Popeye’s good eye shifts to my shoulder, calculating. “Pawn man,” he says. “One with a little shop in Jersey City where he keeps rosaries over a register and sells guns in the back.”

“Oh, yeah?” I ask, already knowing about the shop.

“Yeah. AK said he knew how to steal the guns and not to get caught. He didn’t look scared. He said he wanted more.”

“Did he give you anything else besides guns and maps?” I ask through gritted teeth.

Popeye grins through blood. “Your door code, zero-three-one-seven. Said we could send men to your building if we wanted to see how you lived. I told him we weren’t that fucking stupid.”

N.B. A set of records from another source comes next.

-- ==== Sys2Proof/Syntax.lean ====
section
/-! DEFINITION. The commands of the AZ512: one constructor of `Instr` per row of spec/opcode_table.json.

The table gives its rows no bits and no fields.  An operand of a constructor is either the part of the device the
row acts on (a queue, a tile, a link, a region) or what the outside world answers in that step (host memory read by
DMA, a frame received, the outcome of a decode): see assumption 2. -/

namespace Sys2Proof

/-- Data width of a Pytan instruction (R234). -/
inductive Width where
  | b | h | w | d
deriving DecidableEq, Repr

/-- A Pytan operand specifier with its extension word (R234 to R238).
`zero` is mode 7 reg 7 (0x3F): ZERO, and what an unused operand field must hold (R235).
`idx` carries the reserved bits [31:21] of its extension word, which R236 requires to be 0. -/
inductive Opd where
  | reg (n : BitVec 3)
  | ind (n : BitVec 3)
  | disp (n : BitVec 3) (d32 : Word)
  | idx (n x : BitVec 3) (scale : BitVec 2) (d16 : BitVec 16) (rsv : BitVec 11)
  | postInc (n : BitVec 3)
  | preDec (n : BitVec 3)
  | abs (addr : Word)
  | imm (v : Word)
  | lk | rc | fl | timeLo | timeHi
  | pcRel (d32 : Word)
  | zero
deriving DecidableEq, Repr

/-- The fields of one Pytan instruction besides its opcode (R234). -/
structure PyI where
  width : Width
  d : Opd
  s1 : Opd
  s2 : Opd
  cond : BitVec 4
deriving DecidableEq, Repr

/-- What a DMA read of host memory answers. -/
inductive HostRead where
  | ok (data : Bytes)
  /-- translation failure or failed access, at this host address (R45, R88) -/
  | fault (addr : DWord)
deriving DecidableEq, Repr

/-- What a DMA write to host memory answers. -/
inductive HostWrite where
  | ok
  /-- translation failure or failed access, at this host address (R45, R88) -/
  | fault (addr : DWord)
deriving DecidableEq, Repr

/-- What the fetch of a 64-byte submission entry answers: the entry's bits (byte k at bits 8k+7:8k, R56). -/
inductive SqeRead where
  | ok (e : BitVec 512)
  | fault
deriving DecidableEq, Repr

/-- What the read of a descriptor list answers: every 16-byte descriptor in the order read, NEXT ones included (R60). -/
inductive ListRead where
  | ok (ds : List (BitVec 128))
  | fault (addr : DWord)
deriving DecidableEq, Repr

/-- A register space that a register write can name; in configuration space those are MSI-X
Message Control and Device Control (assumption 4). -/
inductive Space where
  | bar0 | bar2
  | tile (t : Nat)
  | steward
  | config
deriving DecidableEq, Repr

/-- The outcome of decoding one codeword on one rung (R181, R191). -/
inductive CwResult where
  /-- the corrected codeword, 4,608 bytes -/
  | ok (cw : Bytes)
  | fail
deriving DecidableEq, Repr

/-- A 32-byte work item descriptor (R277), little-endian. -/
abbrev ItemDesc := BitVec 256

/-- Who writes a bank owner register besides the core (R306). -/
inductive OwnerWriter where
  | crossbar | slice | steward | core
deriving DecidableEq, Repr

/-- A lane under a known-answer test (R428). -/
inductive TestLane where
  | reducer | expander
  | digest (lane : Nat)
deriving DecidableEq, Repr

/-- The request ports of the CAM (R385): the 8 region ports and the host queue engine. -/
inductive CamPort where
  | region (p : Nat)
  | host
deriving DecidableEq, Repr

/-- Who reads a DRAM burst, with what the burst holds of the contents of R412: a core's window read with its operand and address (R270),
the Stockpot items `2 i` and `2 i + 1` of a region's share, a journal staging copy, a place's entry in the CAM overflow
directory, or a cached grain of a slab. -/
inductive DramReader where
  | core (t operand addr : Nat)
  | stockpot (p i : Nat)
  | journal
  | directory (place : Nat)
  | cache (ti grain : Nat)
deriving DecidableEq, Repr

/-- What a DRAM request asks for (R399, R402, R410): a read, or a write of the bytes of `data` whose bit in `covered` is set, of
mirrored contents or not. -/
inductive DramAccess where
  | read (reader : DramReader)
  | write (covered : BitVec 64) (data : BitVec 512) (mirrored : Bool)
deriving DecidableEq, Repr

/-- A request for one burst of a subchannel (R399, R404); `bank` is bank group and bank. -/
structure DramReq where
  rank : Nat
  bank : Nat
  row : Nat
  col : Nat
  access : DramAccess
deriving DecidableEq, Repr

/-- The tile logic whose parity error is reported (R430; the causes 2 to 5 of R525). -/
inductive TileUnit where
  | core | slice | crossbar | intc
deriving DecidableEq, Repr

/-- Chip-level unit and cause of a chip fault (R525, kind 0x40). -/
structure ChipCause where
  unit : Nat
  cause : Nat
  region : Nat
deriving DecidableEq, Repr

/-- A codeword as the scan of recovery reads it, decoded up to rung 5 (R135). -/
inductive ScanCw where
  | erased
  | fail
  | ok (data : Bytes) (tag : BitVec 256)
deriving DecidableEq, Repr

/-- A stripe row of a band as the scan reads it: its 128 codewords in the order of their grains; those not listed are erased. -/
structure ScanRow where
  region : Nat
  band : Nat
  row : Nat
  cws : List ScanCw
deriving DecidableEq, Repr

/-- What recovery reads from flash beside what the device wrote there: checkpoint copies that do not read back valid (number, and
whether it is copy B), bits of journal entries that read back changed (copy B, JSEQ, bit), and rows of bands (R134, R135). -/
structure ScanIn where
  ckptBad : List (Nat × Bool) := []
  flips : List (Bool × Nat × Nat) := []
  rows : List ScanRow := []
deriving DecidableEq, Repr

/-- A boot image as the boot ROM reads it (R448). -/
structure BootImage where
  magic : Word
  rev : BitVec 16
  length : Nat
  entry : Nat
  version : Word
  /-- SHA-256 of the LENGTH bytes, as the boot digest unit computes it (R376) -/
  digest : BitVec 256
deriving DecidableEq, Repr

/-- The results of the DRAM training of one subchannel (R408). -/
inductive TrainResult where
  | ok (speed : BitVec 2)
  | failed
deriving DecidableEq, Repr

My body goes very still. Alina is staying with me now and Archer could have put her in even more danger. He didn’t just hand them my address; he handed them the woman sleeping in my bed. I breathe deeply around the hole in my side and let my racing heart slow.

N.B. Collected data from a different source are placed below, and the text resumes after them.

/-- The cipher and digest lanes of one tile (14, 15). -/
structure Crypt where
  cxEn : BitVec 4 := 0xF              -- CX_CTRL.ENABLE, reset 0xF
  cxSteal : Bool := true              -- CX_CTRL.STEAL, reset 1
  cxQ : List Job := []                -- cipher queue, 32, R357
  cxRun : SMap (Option Job) := []     -- running jobs of lanes 0-3; CX_STATUS.BUSY, STOLEN
  cxFailed : BitVec 4 := 0            -- CX_STATUS.FAILED, R350, reset 0
  cxText : Nat := 0                   -- CX_KIB (bytes; the register shows KiB), reset 0
  cxDone : Nat := 0                   -- CX_JOBS.DONE, reset 0
  cxErr : Nat := 0                    -- CX_JOBS.ERR, reset 0
  cxSwitch : Nat := 0                 -- CX_SWITCH.COUNT, reset 0
  cxMis : Nat := 0                    -- CX_CHECK.MISMATCH, reset 0
  cxMisLane : BitVec 4 := 0           -- CX_CHECK.LANE, reset 0
  dgEn : BitVec 2 := 3                -- DG_CTRL.ENABLE, reset 3
  dgSteal : Bool := true              -- DG_CTRL.STEAL, reset 1
  dgSnoop : Bool := true              -- DG_CTRL.SNOOP, reset 1
  dgQ : List Job := []                -- digest queue, 16, R373
  dgRun : SMap (Option Job) := []     -- running jobs of lanes 0-1; DG_STATUS.BUSY, STOLEN (SNOOPING: State.snooping)
  dgText : Nat := 0                   -- DG_KIB, reset 0
  dgDone : Nat := 0                   -- DG_JOBS.DONE, reset 0
  dgErr : Nat := 0                    -- DG_JOBS.ERR, reset 0
  dgMatch : Nat := 0                  -- DG_COMPARE.MATCH, reset 0
  dgFault : Nat := 0                  -- DG_COMPARE.FAULT, reset 0
  dgFaultAt : Option Nat := none      -- own: time of the last compare fault (R428)
  dgRetired : BitVec 2 := 0           -- R428
  dgSegs : Nat := 0                   -- DG_SNOOP.SEGMENTS, reset 0
  dgFallback : Nat := 0               -- DG_SNOOP.FALLBACK, reset 0
deriving DecidableEq, Repr

/-- State of one interrupt source in a controller (18, R418). -/
inductive SrcState where
  | idle | raised | delivered
deriving DecidableEq, Repr

/-- An interrupt controller (18); 65 of them. -/
structure IntC where
  cmask : BitVec 4 := 0               -- INT_CMASK.PMASK, R420, reset 0
  src : SMap SrcState := []           -- state of every source number, R418; INT_QSTATE
  override : Bool := false            -- INT_STAT.OVERRIDE, R424, reset 0
  lost : Bool := false                -- INT_STAT.LOST, R415, reset 0
  merged : Nat := 0                   -- INT_MERGED, 32 bits saturating, R418, reset 0
  qsel : BitVec 12 := 0               -- INT_QSEL, reset 0
deriving DecidableEq, Repr

/-- A tile (pan). -/
structure Tile where
  core : Core := {}
  ahead : Option Nat := none          -- acceptance number of the item the Ladle slice holds in advance, R283
  mem : List Host.Cell := []          -- scratchpad bytes as stored, 2 MiB, R299 (unlisted reads 0, assumption 5)
  synd : SMap (BitVec 7) := []        -- syndrome of each stored word (stored check bits against data), R316, key 32,768 bank + word
  spare : SMap (BitVec 39) := []      -- spare cells of remap entries, key 4 bank + n, R320
  banks : SMap Bank := []             -- 16 banks
  confLost : SMap Nat := []           -- TL_CONF_S1, S2, D, LDI LOST, 28 bits saturating, R304, reset 0
  confWin : SMap (BitVec 4) := []     -- their WINNER, reset 0
  thresh : BitVec 8 := 16             -- TL_ECC_CTRL.THRESH, R319, reset 16
  scrubEn : Bool := true              -- TL_ECC_CTRL.SCRUB_EN, R322, reset 1
  retain : BitVec 4 := 0              -- TL_RET.RETAIN, R314, reset 0
  awake : BitVec 4 := 0xF             -- TL_RET.AWAKE, reset 0xF
  wakeFrom : Nat := 0                 -- own: since when the group that wakes now has been waking (R314)
  lanes : Lanes := {}
  crypt : Crypt := {}
  intc : IntC := {}
  scanUsed : Nat := 0                 -- own: scan banks in use (R212)
  quiesced : Bool := false            -- R431
  retired : Bool := false             -- R433
  cause : Nat := 0                    -- own: cause of the current quiesce (R525)
  quiesces : List Nat := []           -- own: times of quiesces in the last hour (R433)
  restarting : Bool := false          -- own: its restart has begun (R433)
  clockMhz : Nat := 800               -- tile clock, R488, reset 800 (DC)
  idleSince : Nat := 0                -- own: since when its core has no item (R488)
deriving DecidableEq, Repr

/-! ### Ladle (11) -/

/-- A flow context (R289). -/
structure Flow where
  inst : Nat := 0
  run : Nat := 0
  nr : Nat := 0                       -- next release number
  done : List Nat := []               -- FSEQ of the items done and not yet released
deriving DecidableEq, Repr

/-- A region (pot): its Ladle arbiter, error manager and placement inputs. -/
structure Region where
  ready : List Item := []             -- ready queue, 4,096 items, oldest first, R282
  timers : List Item := []            -- timer list, 2,048 items, R293
  spilled : List Item := []           -- Stockpot share, oldest first, R295
  pushBack : Bool := false            -- push-back asserted, R294
  nextTick : Nat := 0                 -- own: number of the tick in progress (R292)
  tempDeci : Nat := 250               -- region sensor, 0.1 °C, R494, reset 25.0 °C (DC)
  hot : Bool := false                 -- own: thermally throttled (R494)
  coolSince : Option Nat := none      -- own: since when Tj is below 97 °C (R494)
  steps : Nat := 0                    -- thermal steps in force, R494
  vreq : BitVec 2 := 2                -- VREQp[1:0] pins, R489, 0b10 from power-on
  vreqAt : Nat := 0                   -- own: when the request was last raised (R491)
  faultAt : Option Nat := none        -- own: last region fault (R436)
  restarting : Bool := false          -- own: restart in progress (R436)
deriving DecidableEq, Repr

/-- A record of a pipeline stream, with its offset in the range's stream after EXPAND and whether its key hit
(R203, R215). -/
structure Rec where
  data : Bytes := []
  off : Nat := 0
  hit : Bool := false
deriving DecidableEq, Repr

/-- The state of a GCM object that goes on in the next segment (R358, R360). -/
structure GcmSt where
  phase : Nat := 0                    -- own: 0 header, 1 additional data, 2 text, 3 tag, 4 padding
  buf : Bytes := []                   -- bytes not yet consumed
  start : Nat := 0                    -- offset of the object in the range's stream
  pos : Nat := 0                      -- own: bytes of the stream consumed
  objLen : Nat := 0
  aadLen : Nat := 0
  left : Nat := 0                     -- own: text or padding bytes still to come
  hdr : Bytes := []
  ctr : BitVec 128 := 0
  y : BitVec 128 := 0
  made : Nat := 0                     -- own: plaintext bytes of the range so far
deriving DecidableEq, Repr

/-- What passes from a segment's item to the next one's (R210, R360): a cut coded unit, a cut record, a GCM state. -/
structure Carry where
  unit : List (Nat × BitVec 4 × Bytes) := [] -- grains of a cut coded unit, decrypted, with their descriptors
  record : Bytes := []                -- bytes of a cut record
  base : Nat := 0                     -- own: stream offset of the first byte of `record`
  gcm : GcmSt := {}
  ended : Bool := false               -- own: the framing of the range has ended (R211, R358)
deriving DecidableEq, Repr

“Archer walked into your world because he’s a greedy son of a bitch,” I say. “And you let him because you like cheap men trying to play at expensive games.”

Popeye laughs. It’s a broken sound. “Like you don’t.”

I look down at my hands and imagine them in other rooms, doing other things. The image makes me angrier than it should. “Who has your other ledger?” I ask softly. “The one with deposits, dates, whatever you call honest when you write to yourself.”

His mouth presses thin. “All in my head.”

“Wrong answer,” I say, and draw the 9 mm from my left hip. The suppressor threads on with a few quiet spins. His wide gaze volleys between the barrel and my face like a scared man staring at his own grave.

“You drug her into this,” he says suddenly, and it’s the wrong tactic, but men use whatever they can when they’re desperate. “The girl. Archer’s sister. ThePakhan’s going to take her. Better you give her to him yourself and keep your dick attached to your ego.”

I step close enough so that I see the lines around his eyes and lower my voice. “Archer isn’t your cheap pipeline. He’s the warning I’m going to nail across every door you think you’ve ever bought.”

Popeye opens his mouth as if to beg for something I don’t plan to give him. I put the muzzle to his forehead. “You shouldn’t have mentioned my girl,” I say to him before I squeeze the trigger.

The shot is small and final. Popeye’s head rocks back, then bows as if he’s finally praying for his soul.

Silence isn’t empty in rooms like this; it’s crowded with what won’t happen next. The forklift rattles once and gives up. Petrov exhales. Viktor doesn’t. His eyes meet mine for a second, and I see the thought neither of us say: we now own one less problem, and probably at least three more.

“Burn the leather,” I order. “Crate the inventory. Renat, I want Reed and Jinx put down. If they can run, they can talk. Weneed to pay Manny a visit. But first…” I slide the pistol away. My ribs complain; I ignore them. “Viktor.”

“Boss?” he says.

“Time to have that meeting,” I tell him. He nods in understanding. We already know where Archer is because a man shadowed him after the drop instead of shooting him where he stood under that parking garage. Archer thought he had vanished. He zigzagged through Secaucus like a rat in a maze of alleys. He switched motels, traded phone SIMs, then ordered food and holed up. Renat planted a car he didn’t recognize across the street and watched his every twitch.

I wipe Popeye’s blood off the barrel, holster the weapon, and let the rage settle into something colder. Anger is loud, but I need quiet now for planning.

Viktor drives and Petrov rides shotgun. I sit alone in the back because sometimes I need my space when I’m weighing hard decisions and don’t like any of them.